The young person I ran into today could not see my human face. She saw only a white visaged maggot — not human. No potential to be of any value. Merely…white. She unleashed her rage without hesitation, unleashed all the hate that white people as a group had earned fairly but white individuals may or may not have. She called me an “apologist for racism and white supremacy.” Informed me that I was “despicable and disgusting!” Provided me with a chart that demonstrated how I had rendered myself worthless by stating my own opinion (based on the proof provided by mitochondrial DNA that we are all one people), by claiming my actually well-earned status as an ally — lumped together with all the other ways that I, as a member of the great, amorphous, amoebic mass of whites, was the very zenith of sexism (even though I am female), homophobic (even though I have raised children and have cherished family who are LGBTI), and then said “You’re scored very high on the white apologism bingo. Now if you will kindly fuck off. You’re too disgusting to even talk to.
P.S. Good on you for playing the victim card [because I mentioned having lost family in the Holocaust]. Your people are taking it out on the Palestinians. But you can try to cover your racism with the “my family was slaughtered hence I can be racist” stuff.”

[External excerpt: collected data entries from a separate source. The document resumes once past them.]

-- ==== Sys2Proof/Word.lean ====
section
/-! DEFINITION. Word.lean: the two units of data that the spec fixes: the 32-bit word (00_scope.md R5) and the byte. -/

namespace Sys2Proof

/-- A byte: the unit of DBUF (10_state.md R27). -/
abbrev Byte := BitVec 8

/-- A *word*: "32 bits, unsigned" (00_scope.md R5). The unit of a register, of CMDMEM and of a host transaction. -/
abbrev Word := BitVec 32

end Sys2Proof
end

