-- ==== Sys2Proof/Machine/Sequencer.lean ====
section
/-! DEFINITION. Machine/Sequencer.lean: the core agent's step: fetch, decode, execute (40_sequencer.md R95). -/

namespace Sys2Proof.Machine

open Sys2Proof Host

/-- `core_step()` (40_sequencer.md R95), for a core that is busy: CmdRange before the fetch, IllegalCommand before any
operand is read, then the command. A never-written word faults (10_state.md R39). -/
def coreStep (s : State) : Outcome State Fault Refusal :=
  if s.cp.toNat ≥ s.cfg.cmdDepth then .next (s.raiseError .cmdRange)
  else
    match Memory.read s.cmdmem s.cp.toNat with
    | none => .fault .neverWrittenCommand
    | some c =>
      match decode c with
      | .error _ => .next (s.raiseError .illegalCommand)
      | .ok i => exec i s

/-- The core's turn. With rst_n = 0 the block holds its reset values (70_reset_and_hazards.md R181). "While BUSY = 0, the
core has no step" (40_sequencer.md R95), and "all state holds" (60_exceptions.md R165): the state stays (log entry 6). -/
def coreTurn (s : State) : Outcome State Fault Refusal :=
  if s.rstN = false then .next s.resetBlock
  else if s.busy then coreStep s
  else .next s

/-- Place a command word where the next fetch reads it, and have a run in progress there (log entry 7): what the host
reaches with a CMDMEM write and a START (70_reset_and_hazards.md R183). CP stays if a fetch can reach it, else it is 0. -/
def State.placeCommand (s : State) (c : Word) : State :=
  let cfg := if s.cfg.Legal then s.cfg else Config.thisSystem
  let cp := if s.cp.toNat < cfg.cmdDepth then s.cp else 0
  let s := if s.busy then s else s.startRun
  { s with cfg := cfg, cp := cp, cmdmem := Memory.write s.cmdmem cp.toNat c, rstN := true, schedule := [] }

end Sys2Proof.Machine
end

Apparently antisemitism is a category completely apart from other “isms” and is permissible — even noble — because it’s her hate and her hate is by definition superior.
But hate is a fool’s errand. Because blistering hatred has worked so well for white people, let’s assume all white people deserve to be blisteringly hated. What people caught in its trap don’t seem to see is that hate creates pyrrhic victories. You may have won, but you are now the sole owner of the scorched earth. Now, rage is actually the very human response to injustice — I get rage. I have my own and I know perfectly well white people as a group have earned it. So call us on our shit. Hold us accountable for what we’ve had control over. Don’t let anyone diminish the horrors of the past because they’re sick of hearing about it. But in the more important practicality of trying to evolve as a species, while that rage is reasonable, how is it helping? How is it a workable solution to immolate every single white person on earth in order to eradicate the monstrous ones and damn the collateral damage to those as anxious to see change as anybody?
If we want a beautiful earth, filled with love, hating people categorically causes more harm than good. I have seen no examples in history where it was of any use at all. The real answer lies in seeing each other’s human faces and celebrating our delicious variety. Otherwise we go down in flames and wails of agony — both the hated and the haters in one terrible pyre.